その家は近隣を含め警察に監視されていた。
出入りの際にセキュリティーゲートに署名しなければならなかった。
ある夜、国境そばの家を訪れた後、ナディア・コマネチはセキュリティーゲートに戻らず、反対に闇に向かって走った。
3度亡命を試みた男性について森を6時間走り抜けハンガリー国境を越える計画だった。
コンスタンチン・パニートは国境の向こうの車の中で待っていた。
11月で気温は零下。
地面は凍っていて何度も滑った。
見つからないように灯りはつけられない。
またしゃべることもできない。
できるだけ音を立てず移動し、できるときは走った。
背後から撃たれるかもしれない恐怖と戦いながら凍った湖に行き着いた。
他に渡れる場所はなかった。
全員が氷に乗ったとたん氷は割れて水中に落ちた。
長い時間をかけなんとか湖を渡ったときには痛いほどの冷たさで感覚がマヒしていた。
6時間後、ようやくzやsの入った名前が書かれたプレートがあった。
ルーマニアの名前でなかった。
汚れた格好でコンスタンチン・パニートの車を探しているとハンガリーの警官に遭遇した。
午前2時に人気のない通りを歩いている7人のグループに警官は尋問を始めたが、答えられないのをみると車に乗せて署に連行し個別に事情聴取した。
ナディア・コマネチはすぐに亡命を認められた。
そして他の2人も。
しかし残りの4人は翌日ルーマニアに送還するという。
ナディア・コマネチはいった。
「全員がここにいていいと認められないなら私も残りません」
警察はそれを認め、全員をホテルに宿泊させ食料の引換券を渡した。
警察を出ると失敗に気づいたコンスタンチン・パニートがきていて
「私がホテルに連れていきます」
といってみんなを車に乗せたが、向かったのは違うホテルだった。
ハンガリーは目的地ではない。
オーストリアの保護を求める計画だった。
翌朝の新聞には、ナディア・コマネチの写真が載っていたが何と書いてあるかはわからなかった。

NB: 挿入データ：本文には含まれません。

-- ==== Sys2Proof/Machine/SyncCacheTlb.lean ====
section
/-! DEFINITION. Synchronisation, cache management (the core has no cache) and TLB management
(spec/45_sync_cache_tlb.md). -/

namespace Sys2Proof.Machine

/-- `p_pstat` of a completed `isync` (R1040). -/
def pstatIsync : BitVec 7 := 0b1001000

/-- `p_ttype` of `tlbivax` (R320). -/
def ttypeTlbivax : BitVec 4 := 0b1000

/-- `p_ttype` of `tlbsx` (R320). -/
def ttypeTlbsx : BitVec 4 := 0b1001

/-- `p_ttype` of `tlbre` (R320). -/
def ttypeTlbre : BitVec 4 := 0b1010

/-- `p_ttype` of `tlbwe` (R320). -/
def ttypeTlbwe : BitVec 4 := 0b1011

/-- `TLBwrite()` (R291, R641), after every earlier bus access (R1124, R1143). Writing a valid entry with an undefined SIZE
has no defined effect (R263, U4). -/
def tlbWriteChecked (s : State) : Result :=
  if s.mmu.masEntry.v && !sizeDefined s.mmu.masEntry.size then .fault .tlbUndefinedSize
  else .next (s.collectStores.driveMmu ttypeTlbwe none).tlbWrite.retire

/-- `TLBinval(ea)` (R293, R643), after every earlier bus access (R1124, R1143). With EA bit 28 = 0, which the manual leaves
open, the invalidation is a free choice (U6). -/
def tlbInvalidate (ea : Word) (s : State) : Result :=
  let s := s.collectStores.driveMmu ttypeTlbivax (some ea)
  if bit ea 28 then .next (s.tlbInval ea).retire
  else if s.freeBit then .next ((s.tlbInval ea).draw 1).retire
  else .next (s.draw 1).retire

/-- `msync` (R620). -/
def execMsync (s : State) : Result := .next s.collectStores.drainStores.retire

/-- `mbar` (R621): MO is ignored. -/
def execMbar (_mo : BitVec 5) (s : State) : Result := .next s.collectStores.drainStores.retire

/-- `isync` (R622). -/
def execIsync (s : State) : Result := .next (s.contextSync.complete (s.pc + 4) pstatIsync)

/-- `dcba` (R625): a no-op. -/
def execDcba (_ra : Reg) (_rb : Reg) (s : State) : Result := .next s.retire

/-- `dcbf` (R626): a no-op. -/
def execDcbf (_ra : Reg) (_rb : Reg) (s : State) : Result := .next s.retire

/-- `dcbi` (R627): a privileged no-op. -/
def execDcbi (_ra : Reg) (_rb : Reg) (s : State) : Result := privileged s fun s => .next s.retire

/-- `dcbst` (R628): a no-op. -/
def execDcbst (_ra : Reg) (_rb : Reg) (s : State) : Result := .next s.retire

/-- `dcbt` (R629): a no-op. -/
def execDcbt (_ct : BitVec 5) (_ra : Reg) (_rb : Reg) (s : State) : Result := .next s.retire

/-- `dcbtst` (R630): a no-op. -/
def execDcbtst (_ct : BitVec 5) (_ra : Reg) (_rb : Reg) (s : State) : Result := .next s.retire

/-- `dcbz` (R631): always an Alignment interrupt; whether ESR[ST] is set is a free choice (U10). -/
def execDcbz (ra : Reg) (rb : Reg) (s : State) : Result :=
  raiseAlignment (if s.freeBit then esrST else 0) (s.eaX ra rb) (s.draw 1)

/-- `icbi` (R632): a no-op. -/
def execIcbi (_ra : Reg) (_rb : Reg) (s : State) : Result := .next s.retire

/-- `icbt` (R633): a no-op. -/
def execIcbt (_ct : BitVec 5) (_ra : Reg) (_rb : Reg) (s : State) : Result := .next s.retire

/-- `dcbtstls` (R635): a no-op. -/
def execDcbtstls (_ct : BitVec 5) (_ra : Reg) (_rb : Reg) (s : State) : Result := .next s.retire

/-- `dcbtls` (R635): a no-op. -/
def execDcbtls (_ct : BitVec 5) (_ra : Reg) (_rb : Reg) (s : State) : Result := .next s.retire

/-- `icblc` (R635): a no-op. -/
def execIcblc (_ct : BitVec 5) (_ra : Reg) (_rb : Reg) (s : State) : Result := .next s.retire

/-- `dcblc` (R635): a no-op. -/
def execDcblc (_ct : BitVec 5) (_ra : Reg) (_rb : Reg) (s : State) : Result := .next s.retire

/-- `icbtls` (R635): a no-op. -/
def execIcbtls (_ct : BitVec 5) (_ra : Reg) (_rb : Reg) (s : State) : Result := .next s.retire

/-- `tlbre` (R640), after every earlier bus access (R1124, R1143). -/
def execTlbre (s : State) : Result :=
  privileged s fun s => .next (s.collectStores.driveMmu ttypeTlbre none).tlbRead.retire

/-- `tlbwe` (R641). -/
def execTlbwe (s : State) : Result := privileged s tlbWriteChecked

/-- `tlbsx` (R642), after every earlier bus access (R1124, R1143). -/
def execTlbsx (ra : Reg) (rb : Reg) (s : State) : Result :=
  privileged s fun s =>
    ((s.collectStores.driveMmu ttypeTlbsx (some (s.eaX ra rb))).tlbSearch (s.eaX ra rb)).andThen fun _ s => .next s.retire

/-- `tlbivax` (R643). -/
def execTlbivax (ra : Reg) (rb : Reg) (s : State) : Result := privileged s (tlbInvalidate (s.eaX ra rb))

/-- `tlbsync` (R644): a privileged no-op, which waits for nothing (R294, R1124 (d), log 12). -/
def execTlbsync (s : State) : Result := privileged s fun s => .next s.retire

end Sys2Proof.Machine
end

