-- ==== Sys2Proof/Machine/WriteBack.lean ====
section
/-! DEFINITION. What an instruction leaves on the write-back buses that a debugger reads as WBBR_low and WBBR_high
(spec/11_state_debug.md R176). -/

namespace Sys2Proof.Machine

/-- The general register an instruction writes its result to, RA for a store with update; none for an instruction that
writes none, and for `lmw` and branches, whose write-back the manual does not define (R176). -/
def resultReg (i : Instr) : Option Reg :=
  match i with
  | .mulli rt _ _ => some rt
  | .subfic rt _ _ => some rt
  | .addic rt _ _ => some rt
  | .addicRc rt _ _ => some rt
  | .addi rt _ _ => some rt
  | .addis rt _ _ => some rt
  | .ori _ ra _ => some ra
  | .oris _ ra _ => some ra
  | .xori _ ra _ => some ra
  | .xoris _ ra _ => some ra
  | .andi _ ra _ => some ra
  | .andis _ ra _ => some ra
  | .lwz rt _ _ => some rt
  | .lwzu rt _ _ => some rt
  | .lbz rt _ _ => some rt
  | .lbzu rt _ _ => some rt
  | .lhz rt _ _ => some rt
  | .lhzu rt _ _ => some rt
  | .lha rt _ _ => some rt
  | .lhau rt _ _ => some rt
  | .subfc rt _ _ => some rt
  | .subfcRc rt _ _ => some rt
  | .subfco rt _ _ => some rt
  | .subfcoRc rt _ _ => some rt
  | .addc rt _ _ => some rt
  | .addcRc rt _ _ => some rt
  | .addco rt _ _ => some rt
  | .addcoRc rt _ _ => some rt
  | .mulhwu rt _ _ => some rt
  | .mulhwuRc rt _ _ => some rt
  | .isel rt _ _ _ => some rt
  | .mfcr rt => some rt
  | .lwarx rt _ _ => some rt
  | .lwzx rt _ _ => some rt
  | .slw _ ra _ => some ra
  | .slwRc _ ra _ => some ra
  | .cntlzw _ ra => some ra
  | .cntlzwRc _ ra => some ra
  | .and _ ra _ => some ra
  | .andRc _ ra _ => some ra
  | .subf rt _ _ => some rt
  | .subfRc rt _ _ => some rt
  | .subfo rt _ _ => some rt
  | .subfoRc rt _ _ => some rt
  | .lwzux rt _ _ => some rt
  | .andc _ ra _ => some ra
  | .andcRc _ ra _ => some ra
  | .mulhw rt _ _ => some rt
  | .mulhwRc rt _ _ => some rt
  | .mfmsr rt => some rt
  | .lbzx rt _ _ => some rt
  | .neg rt _ => some rt
  | .negRc rt _ => some rt
  | .nego rt _ => some rt
  | .negoRc rt _ => some rt
  | .lbzux rt _ _ => some rt
  | .nor _ ra _ => some ra
  | .norRc _ ra _ => some ra
  | .subfe rt _ _ => some rt
  | .subfeRc rt _ _ => some rt
  | .subfeo rt _ _ => some rt
  | .subfeoRc rt _ _ => some rt
  | .adde rt _ _ => some rt
  | .addeRc rt _ _ => some rt
  | .addeo rt _ _ => some rt
  | .addeoRc rt _ _ => some rt
  | .subfze rt _ => some rt
  | .subfzeRc rt _ => some rt
  | .subfzeo rt _ => some rt
  | .subfzeoRc rt _ => some rt
  | .addze rt _ => some rt
  | .addzeRc rt _ => some rt
  | .addzeo rt _ => some rt
  | .addzeoRc rt _ => some rt
  | .subfme rt _ => some rt
  | .subfmeRc rt _ => some rt
  | .subfmeo rt _ => some rt
  | .subfmeoRc rt _ => some rt
  | .addme rt _ => some rt
  | .addmeRc rt _ => some rt
  | .addmeo rt _ => some rt
  | .addmeoRc rt _ => some rt
  | .mullw rt _ _ => some rt
  | .mullwRc rt _ _ => some rt
  | .mullwo rt _ _ => some rt
  | .mullwoRc rt _ _ => some rt
  | .add rt _ _ => some rt
  | .addRc rt _ _ => some rt
  | .addo rt _ _ => some rt
  | .addoRc rt _ _ => some rt
  | .lhzx rt _ _ => some rt
  | .eqv _ ra _ => some ra
  | .eqvRc _ ra _ => some ra
  | .lhzux rt _ _ => some rt
  | .xor _ ra _ => some ra
  | .xorRc _ ra _ => some ra
  | .mfdcr rt _ => some rt
  | .mfspr rt _ => some rt
  | .lhax rt _ _ => some rt
  | .lhaux rt _ _ => some rt
  | .orc _ ra _ => some ra
  | .orcRc _ ra _ => some ra
  | .or _ ra _ => some ra
  | .orRc _ ra _ => some ra
  | .divwu rt _ _ => some rt
  | .divwuRc rt _ _ => some rt
  | .divwuo rt _ _ => some rt
  | .divwuoRc rt _ _ => some rt
  | .nand _ ra _ => some ra
  | .nandRc _ ra _ => some ra
  | .divw rt _ _ => some rt
  | .divwRc rt _ _ => some rt
  | .divwo rt _ _ => some rt
  | .divwoRc rt _ _ => some rt
  | .lwbrx rt _ _ => some rt
  | .srw _ ra _ => some ra
  | .srwRc _ ra _ => some ra
  | .lhbrx rt _ _ => some rt
  | .sraw _ ra _ => some ra
  | .srawRc _ ra _ => some ra
  | .srawi _ ra _ => some ra
  | .srawiRc _ ra _ => some ra
  | .extsh _ ra => some ra
  | .extshRc _ ra => some ra
  | .extsb _ ra => some ra
  | .extsbRc _ ra => some ra
  | .rlwimi _ ra _ _ _ => some ra
  | .rlwimiRc _ ra _ _ _ => some ra
  | .rlwinm _ ra _ _ _ => some ra
  | .rlwinmRc _ ra _ _ _ => some ra
  | .rlwnm _ ra _ _ _ => some ra
  | .rlwnmRc _ ra _ _ _ => some ra
  | .stbu _ ra _ => some ra
  | .stbux _ ra _ => some ra
  | .sthu _ ra _ => some ra
  | .sthux _ ra _ => some ra
  | .stwu _ ra _ => some ra
  | .stwux _ ra _ => some ra
  | _ => none

/-- The effective address of a load with update stays on the bus even when the data overwrites the register (R176,
R560 (c)). -/
def updateAddress (i : Instr) (s : State) : Option Word :=
  match i with
  | .lbzu _ ra d => some (s.eaDU ra d)
  | .lhzu _ ra d => some (s.eaDU ra d)
  | .lhau _ ra d => some (s.eaDU ra d)
  | .lwzu _ ra d => some (s.eaDU ra d)
  | .lbzux _ ra rb => some (s.eaXU ra rb)
  | .lhzux _ ra rb => some (s.eaXU ra rb)
  | .lhaux _ ra rb => some (s.eaXU ra rb)
  | .lwzux _ ra rb => some (s.eaXU ra rb)
  | _ => none

/-- The write-back buses after an instruction that ran from `before` and left `s`: known only when it completed. -/
def State.writeBack (s : State) (i : Instr) (before : State) : State :=
  { s with once := { s.once with
      resultLow := if s.ev.retired then (resultReg i).map s.reg else none
      resultHigh := if s.ev.retired then updateAddress i before else none } }

/-- A step that took an interrupt or checkstopped without completing an instruction leaves the write-back buses undefined
(R176, log 16). -/
def State.loseResults (s : State) : State :=
  if !s.ev.retired && (s.ev.tookInterrupt || s.run == .checkstop) then
    { s with once := { s.once with resultLow := none, resultHigh := none } }
  else s

end Sys2Proof.Machine
end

次の日、グループは車でオーストリアの国境に向かった。
6時間後、国境前の検問所に到着。
その手前でグループは車を降り、コンスタンチン・パニートだけ車で検問所を通過し検問されるかどうか試してみた。
車は止められ、車で国境を越えるのは危険と判断し、夜を待ち他のところから国境を越えることにし、コンスタンチン・パニートは再び国境の向こうの車の中で待つことになった。
闇の中でコマネチたちは2時間かけ血だらけになりながら7つの有刺鉄線の柵をクリアし、コンスタンチン・パニートと合流し車に乗り込み、ホテルの部屋でみんなで雑魚寝した。
そして翌日、他のメンバーは難民シェルターに入り、アメリカ行きを希望するコマネチはアメリカ大使館に行った。
オーストリアのアメリカ大使館は、保護を求めるナディア・コマネチに笑顔で対応し、大急ぎで必要書類をそろえ、護衛つきの車で空港に送り、数時間後にはパンアメリカンのファーストクラスに搭乗させた。
10時間のフライトでJ・F・ケネディ空港に到着し、ナディア・コマネチは記者会見にのぞんだ。
テレビ番組にも出た。
バート・コナーはナディア・コマネチの亡命を知り、彼女に会うためにオクラホマからLAに飛んだ。
そしてトーク番組に出演中のナディア・コマネチにサプライズゲストとして登場し花束を差し出した。